* DATASET
►
/-- What STORED_BYTE can do (R204). -/
theorem exec_storedByte_next {s t : State} {b : Byte} (h : exec (.storedByte b) s = .next t) :
    s.nextFormat = some .stData ∧ s.storedRem ≠ 0 ∧
      (s.outValid = true ∧ t = s ∨ s.outValid = false ∧ t = (s.emit b).storedOne) := by
  obtain ⟨hs, h⟩ := inFormat_next h
  split at h
  · cases h
  · exact ⟨hs, ‹_›, whenPortFree_next h⟩

/-- What LIT can do (R252). -/
theorem exec_lit_next {s t : State} {b : Byte} (h : exec (.lit b) s = .next t) :
    s.outValid = true ∧ t = s ∨ s.outValid = false ∧ t = s.emit b := whenPortFree_next (inFormat_next h).2

/-- Only LIT and STORED_BYTE emit (R382). -/
theorem emits_cases {i : Instr} (h : i.emits = true) : (∃ b, i = .lit b) ∨ ∃ b, i = .storedByte b := by
  induction i using Instr.byShape
  case lit b => exact .inl ⟨b, rfl⟩
  case storedByte b => exact .inr ⟨b, rfl⟩
  case length i sym x hi => rw [hi.emits] at h; cases h
  case distance i c y hi => rw [hi.emits] at h; cases h
  all_goals cases h

/-- An element that does not emit changes control registers only. -/
theorem outside_exec {i : Instr} {s t : State} (he : i.emits = false) (h : exec i s = .next t) :
    outside t = outside s := by
  induction i using Instr.byShape
  case storedHdr len nlen => obtain rfl | ⟨-, rfl⟩ | rfl := exec_storedHdr_next h <;> rfl
  case storedByte b => cases he
  case lit b => cases he
  case cllen v =>
    obtain ⟨p, -, -, rfl⟩ := exec_cllen_next h
    rw [outside_closeCllens]; rfl
  case clLen n => exact outside_putLens (inFormat_next h).2
  case clRep r =>
    obtain ⟨-, h⟩ | ⟨-, rfl⟩ := exec_clRep_next h
    · exact outside_repeatLens h
    · rfl
  case clZero3 r => exact outside_repeatLens (inFormat_next h).2
  case clZero11 r => exact outside_repeatLens (inFormat_next h).2
  case length i sym x hi =>
    rw [hi.exec] at h
    cases (inFormat_next h).2
    rfl
  case distance i c y hi =>
    rw [hi.exec] at h
    cases (inFormat_next h).2
    exact outside_startCopy _ s
  all_goals
    cases (inFormat_next h).2
    rfl

/-- Settles O41: the frame of `outside_exec`. -/
theorem frameOfNonEmitting : Obligations.FrameOfNonEmitting := by
  intro i s t hi h
  have io := outside_exec hi h
  have hwin : t.win = s.win := congrArg Outside.win io
  exact ⟨fun a => by rw [hwin], congrArg Outside.wrPtr io, congrArg Outside.histCnt io, congrArg Outside.outLen io,
    congrArg Outside.out io, congrArg Outside.outData io, congrArg Outside.outValid io, congrArg Outside.rd io,
    congrArg Outside.outReady io, congrArg Outside.rst io, congrArg Outside.rstEdge io, congrArg Outside.freeCtr io⟩

/-- s with the window, the output, stored_rem, the phase and the status of t. -/
def outputRegistersOf (t s : State) : State :=
  { s with
    win := t.win, wrPtr := t.wrPtr, histCnt := t.histCnt, outLen := t.outLen, out := t.out, outData := t.outData,
    outValid := t.outValid, storedRem := t.storedRem, phase := t.phase, busy := t.busy, done := t.done }

theorem storedOne_eq_outputRegistersOf (s : State) :
    s.storedOne = outputRegistersOf s.storedOne s ∧ s.storedOne.win = s.win ∧ s.storedOne.out = s.out := by
  unfold State.storedOne
  split <;> exact ⟨rfl, rfl, rfl⟩

/-- Settles O42: LIT is Emit, STORED_BYTE is Emit and the count; either may wait. -/
theorem frameOfEmitting : Obligations.FrameOfEmitting := by
  intro i s t hi h
  obtain ⟨b, rfl⟩ | ⟨b, rfl⟩ := emits_cases hi
  · obtain ⟨-, rfl⟩ | ⟨-, rfl⟩ := exec_lit_next h
    · simp
    · refine ⟨fun a ha => ?_, fun k hk => List.getElem?_append_left hk, ?_⟩
      · rw [State.emit_win_read, if_neg ha]
      · simp
  · obtain ⟨hs, -, ⟨-, rfl⟩ | ⟨-, rfl⟩⟩ := exec_storedByte_next h
    · simp
    · obtain ⟨hone, hwin, hout⟩ := storedOne_eq_outputRegistersOf (s.emit b)
      refine ⟨fun a ha => ?_, fun k hk => ?_, ?_⟩
      · rw [hwin, State.emit_win_read, if_neg ha]
      · rw [hout]
        exact List.getElem?_append_left hk
      · rw [hone]
        exact ⟨rfl, rfl, rfl, rfl, rfl, rfl, rfl, rfl, rfl, rfl, rfl, rfl, rfl, rfl, rfl, rfl, rfl, rfl, rfl, rfl, rfl,
          rfl, rfl, .inr (nextFormat_some hs).2.1⟩

end Sys2Proof.Proofs

/-! The invariant (10_state.md; 20_memory.md; 45_window_copy.md R349): every element keeps it, and none stops under
it. -/

namespace Sys2Proof.Proofs

open Sys2Proof.Machine
open Sys2Proof.Says

/-! ### The invariant without its phase -/

/-- What the invariant says of a state without a fault, whatever its phase. -/
structure Sound (s : State) : Prop where
  reader : s.rd.Inv
  window : s.WindowInv
  tables : s.TablesInv
  edge : s.EdgeInv
  error : s.error = false
  code : s.errCode = 0

theorem Sound.of_inv {s : State} (h : s.Inv) (he : s.error = false) : Sound s :=
  ⟨h.reader, h.window, h.tables, h.edge, he, h.status.code_none he⟩

theorem windowInv_of_outside {s t : State} (h : outside t = outside s) (hw : s.WindowInv) : t.WindowInv := by
  have hwin : t.win = s.win := congrArg Outside.win h
  have hptr : t.wrPtr = s.wrPtr := congrArg Outside.wrPtr h
  have hhist : t.histCnt = s.histCnt := congrArg Outside.histCnt h
  have hlen : t.outLen = s.outLen := congrArg Outside.outLen h
  have hout : t.out = s.out := congrArg Outside.out h
  refine ⟨?_, ?_, ?_, ?_, ?_⟩
  · rw [hwin]; exact hw.wf
  · rw [hptr, hlen]; exact hw.ptr
  · rw [hhist, hlen]; exact hw.hist
  · rw [hout, hlen]; exact hw.len
  · rw [hlen, hwin, hptr, hout]; exact hw.cells

theorem edgeInv_of_outside {s t : State} (h : outside t = outside s) (he : s.EdgeInv) : t.EdgeInv := by
  have hrst : t.rst = s.rst := congrArg Outside.rst h
  have hedge : t.rstEdge = s.rstEdge := congrArg Outside.rstEdge h
  have hrd : t.rd = s.rd := congrArg Outside.rd h
  exact ⟨by rw [hrst, hedge]; exact he.rst, by rw [hedge, hrd]; exact he.reader⟩

/-- Control registers may change as long as the tables stay in order and no fault is taken. -/
theorem Sound.of_outside {s t : State} (h : Sound s) (ho : outside t = outside s) (ht : t.TablesInv)
    (he : t.error = s.error) (hc : t.errCode = s.errCode) : Sound t := by
  have hrd : t.rd = s.rd := congrArg Outside.rd ho
  exact ⟨hrd ▸ h.reader, windowInv_of_outside ho h.window, ht, edgeInv_of_outside ho h.edge, he.trans h.error,
    hc.trans h.code⟩

theorem edgeInv_of_no_edge {s : State} (h : s.rstEdge = false) : s.EdgeInv :=
  ⟨fun hc => absurd (h.symm.trans hc) (by decide), fun hc => absurd (h.symm.trans hc) (by decide)⟩

/-- A change of phase settles the status. -/
theorem goto_inv {s : State} (h : Sound s) {p : Phase} (hp : p ≠ .error) (hph : (s.goto p).PhaseInv) :
    (s.goto p).Inv := by
  refine ⟨h.reader, windowInv_of_outside (s := s) rfl h.window, ⟨?_, fun _ => h.code, fun he => ?_, rfl, rfl⟩,
    ⟨h.tables.clLens, h.tables.lens, h.tables.tCL, h.tables.tLL, h.tables.tD⟩, hph,
    edgeInv_of_outside (s := s) rfl h.edge⟩
  · rw [State.goto_error, h.error, State.goto_phase, decide_eq_false hp]
  · exact absurd (h.error.symm.trans he) (by decide)

theorem errCodeOf_bounds (k : ErrKind) : 1 ≤ (errCodeOf k).toNat ∧ (errCodeOf k).toNat ≤ 9 := by
  cases k <;> decide

/-- What the phase asks of the registers in ERROR: only that a length already decoded is one. -/
theorem phaseInv_error {s : State} (hp : s.phase = .error)
    (hlen : s.awaitDist = true → 3 ≤ s.matchLen.toNat ∧ s.matchLen.toNat ≤ 258) : s.PhaseInv := by
  refine ⟨fun h => ?_, fun h => ?_, fun h => ?_, fun h => ?_, fun h => ?_, fun _ => .inr hp, hlen, fun h => ?_⟩ <;>
    simp [hp] at h

/-- A fault taken (60_exceptions.md R377). -/
theorem raise_inv {s : State} (h : Sound s) (k : ErrKind)
    (hlen : s.awaitDist = true → 3 ≤ s.matchLen.toNat ∧ s.matchLen.toNat ≤ 258) : (s.raise k).Inv := by
  refine ⟨h.reader, windowInv_of_outside (s := s) rfl h.window, ⟨rfl, nofun, fun _ => ?_, rfl, rfl⟩,
    ⟨h.tables.clLens, h.tables.lens, h.tables.tCL, h.tables.tLL, h.tables.tD⟩, phaseInv_error rfl hlen,
    edgeInv_of_outside (s := s) rfl h.edge⟩
  rw [State.raise_errCode_first k s h.error]
  exact errCodeOf_bounds k

/-- The phases that ask nothing of the registers, no length being decoded. -/
theorem phaseInv_free {s : State} (hp : s.phase = .header ∨ s.phase = .dynCounts ∨ s.phase = .symbol ∨ s.phase = .done)
    (ha : ¬ s.awaitDist = true) : s.PhaseInv := by
  obtain hp | hp | hp | hp := hp <;>
    refine ⟨fun h => ?_, fun h => ?_, fun h => ?_, fun h => ?_, fun h => ?_, fun h => ?_, fun h => ?_, fun h => ?_⟩ <;>
      simp [hp, ha] at h

/-- EndOfBlock enters HEADER or DONE. -/
theorem endOfBlock_inv {s : State} (h : Sound s) (ha : ¬ s.awaitDist = true) : s.endOfBlock.Inv := by
  unfold State.endOfBlock
  cases s.bfinal
  · exact goto_inv h (by decide) (phaseInv_free (.inl rfl) ha)
  · exact goto_inv h (by decide) (phaseInv_free (.inr (.inr (.inr rfl))) ha)

/-- A length stands decoded only where a distance code is asked for (44_symbols.md R323). -/
theorem not_awaitDist {s : State} (h : s.PhaseInv) {f : Format} (hf : s.nextFormat = some f) (hd : f ≠ .d) :
    ¬ s.awaitDist = true := by
  intro ha
  obtain ⟨-, hp, hll, -⟩ := nextFormat_some hf
  by_cases hf' : f = .ll
  · exact absurd (ha.symm.trans (hll hf')) (by decide)
  · have hsym := h.await ha
    rw [hp] at hsym
    cases f <;> simp_all [phaseOf]

/-! ### Emit -/

theorem windowInv_emit {s : State} (h : s.WindowInv) (b : Byte) : (s.emit b).WindowInv := by
  obtain ⟨wf, ptr, hist, len, cells⟩ := h
  have hp : (s.wrPtr + 1).toNat = (s.wrPtr.toNat + 1) % 32768 := by rw [BitVec.toNat_add]; rfl
  refine ⟨State.emit_win_wf wf b, ?_, ?_, ?_, fun d h1 h2 => ?_⟩
  · rw [State.emit_wrPtr, State.emit_outLen, hp, ptr]; omega
  · rw [State.emit_histCnt, State.emit_outLen, Config.windowSize, toNat_ofNat_of_lt (by omega), hist]; omega
  · rw [State.emit_out, State.emit_outLen, List.length_append, len]; rfl
  · have hlt := s.wrPtr.isLt
    rw [State.emit_outLen] at h2
    rw [State.emit_win_read, State.emit_wrPtr, State.emit_out, State.emit_outLen, hp]
    by_cases hd : d = 1
    · subst hd
      rw [if_pos (by omega), List.getElem?_append_right (by omega)]
      simp [len]
    · have hcell := cells (d - 1) (by omega) (by omega)
      rw [if_neg (by omega), List.getElem?_append_left (by omega), show s.outLen + 1 - d = s.outLen - (d - 1) by omega,
        ← hcell]
      congr 1
      omega

/-- Emit keeps the invariant. -/
theorem emit_inv {s : State} (h : s.Inv) (b : Byte) : (s.emit b).Inv := by
  obtain ⟨hr, hw, hs, ht, hp, he⟩ := h
  refine ⟨hr, windowInv_emit hw b, ⟨hs.error_iff, hs.code_none, hs.code_some, rfl, rfl⟩,
    ⟨ht.clLens, ht.lens, ht.tCL, ht.tLL, ht.tD⟩,
    ⟨hp.storedLen, hp.storedCopy, hp.counts, hp.dynCllens, hp.dynLens, hp.await, hp.length, fun hc => ?_⟩,
    ⟨he.rst, he.reader⟩⟩
  obtain ⟨h1, h2, h3, h4, h5⟩ := hp.copy hc
  exact ⟨h1, h2, h3, h4, Nat.le_succ_of_le h5⟩

/-! ### The elements keep the invariant -/

section Elements
variable {s t : State} (h : s.Inv)
include h

/-- A state that asks for an element has taken no fault. -/
theorem sound_of_format {f : Format} (hf : s.nextFormat = some f) : Sound s := Sound.of_inv h (nextFormat_some hf).1

/-- Outside SYMBOL there is no length whose range a fault has to keep. -/
theorem raise_of_no_length {f : Format} (hf : s.nextFormat = some f) (hd : f ≠ .d) (k : ErrKind) : (s.raise k).Inv :=
  raise_inv (sound_of_format h hf) k fun ha => absurd ha (not_awaitDist h.phase hf hd)

theorem sound_openBlock (hf : s.nextFormat = some .bh) (f : Bool) (b : BitVec 2) : Sound (s.openBlock f b) :=
  (sound_of_format h hf).of_outside rfl
    ⟨h.tables.clLens, h.tables.lens, h.tables.tCL, h.tables.tLL, h.tables.tD⟩ rfl rfl

theorem inv_blockStored (hf : s.nextFormat = some .bh) (hheld : s.rd.held = []) (f : Bool) :
    ((s.openBlock f 0).goto .storedLen).Inv := by
  have ha := not_awaitDist h.phase hf (by decide)
  refine goto_inv (sound_openBlock h hf f 0) (by decide)
    ⟨fun _ => ?_, nofun, fun hc => ?_, nofun, nofun, fun hc => absurd hc ha, fun hc => absurd hc ha, nofun⟩
  · simp [hheld]
  · simp at hc

theorem inv_blockFixed (hf : s.nextFormat = some .bh) (f : Bool) :
    (State.goto .symbol { s.openBlock f 1 with tLL := fixedLL, tD := fixedD }).Inv := by
  have ha := not_awaitDist h.phase hf (by decide)
  have hsound : Sound { s.openBlock f 1 with tLL := fixedLL, tD := fixedD } := (sound_of_format h hf).of_outside rfl
    ⟨h.tables.clLens, h.tables.lens, h.tables.tCL, Tests.fixed_ll_buildable, Tests.fixed_d_buildable⟩ rfl rfl
  exact goto_inv hsound (by decide) (phaseInv_free (.inr (.inr (.inl rfl))) ha)

theorem inv_blockDynamic (hf : s.nextFormat = some .bh) (f : Bool) : ((s.openBlock f 2).goto .dynCounts).Inv := by
  have ha := not_awaitDist h.phase hf (by decide)
  exact goto_inv (sound_openBlock h hf f 2) (by decide) (phaseInv_free (.inr (.inl rfl)) ha)

theorem inv_blockReserved (hf : s.nextFormat = some .bh) (f : Bool) :
    ((s.openBlock f 3).raise .wrongBlockType).Inv := by
  have ha := not_awaitDist h.phase hf (by decide)
  exact raise_inv (sound_openBlock h hf f 3) _ fun hc => absurd hc ha

theorem inv_storedHdr (hheld : s.rd.held = []) (halign : s.phase = .storedLen → s.rd.brBit = 0) {len nlen : BitVec 16}
    (ht : exec (.storedHdr len nlen) s = .next t) : t.Inv := by
  have hf : s.nextFormat = some .stHdr := (inFormat_next ht).1
  have ha := not_awaitDist h.phase hf (by decide)
  have hsound : Sound { s with storedRem := len } := (sound_of_format h hf).of_outside rfl
    ⟨h.tables.clLens, h.tables.lens, h.tables.tCL, h.tables.tLL, h.tables.tD⟩ rfl rfl
  obtain rfl | ⟨hne, rfl⟩ | rfl := exec_storedHdr_next ht
  · exact endOfBlock_inv hsound ha
  · refine goto_inv hsound (by decide) ⟨nofun, fun _ => ⟨hne, halign (nextFormat_some hf).2.1, by simp [hheld]⟩,
      fun hc => ?_, nofun, nofun, fun hc => absurd hc ha,
      fun hc => absurd hc ha, nofun⟩
    simp at hc
  · exact raise_of_no_length h hf (by decide) _

theorem inv_storedOne (hf : s.nextFormat = some .stData) : s.storedOne.Inv := by
  have ha := not_awaitDist h.phase hf (by decide)
  have htab : s.TablesInv := h.tables
  have hsound : ∀ r, Sound { s with storedRem := r } := fun r => (sound_of_format h hf).of_outside rfl
    ⟨htab.clLens, htab.lens, htab.tCL, htab.tLL, htab.tD⟩ rfl rfl
  unfold State.storedOne
  split
  · exact endOfBlock_inv (hsound _) ha
  · rename_i hmore
    have hs := hsound (s.storedRem - 1)
    have hp := h.phase
    refine ⟨hs.reader, hs.window,
      ⟨h.status.error_iff, h.status.code_none, h.status.code_some, h.status.busy, h.status.done⟩, hs.tables,
      ⟨hp.storedLen, fun hc => ⟨hmore, (hp.storedCopy hc).2⟩, hp.counts, hp.dynCllens, hp.dynLens, hp.await, hp.length,
        hp.copy⟩, hs.edge⟩

theorem inv_storedByte {b : Byte} (ht : exec (.storedByte b) s = .next t) : t.Inv := by
  obtain ⟨hf, -, ⟨-, rfl⟩ | ⟨-, rfl⟩⟩ := exec_storedByte_next ht
  · exact h
  · exact inv_storedOne (emit_inv h b) hf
◄
* WHAT THE EXERCISE ASKS
Your response should be each line that includes the word "fault", copied from the records.

* REPLY
/-- What the invariant says of a state without a fault, whatever its phase. -/
/-- Control registers may change as long as the tables stay in order and no fault is taken. -/
/-- A fault taken (60_exceptions.md R377). -/
/-- A state that asks for an element has taken no fault. -/
/-- Outside SYMBOL there is no length whose range a fault has to keep. -/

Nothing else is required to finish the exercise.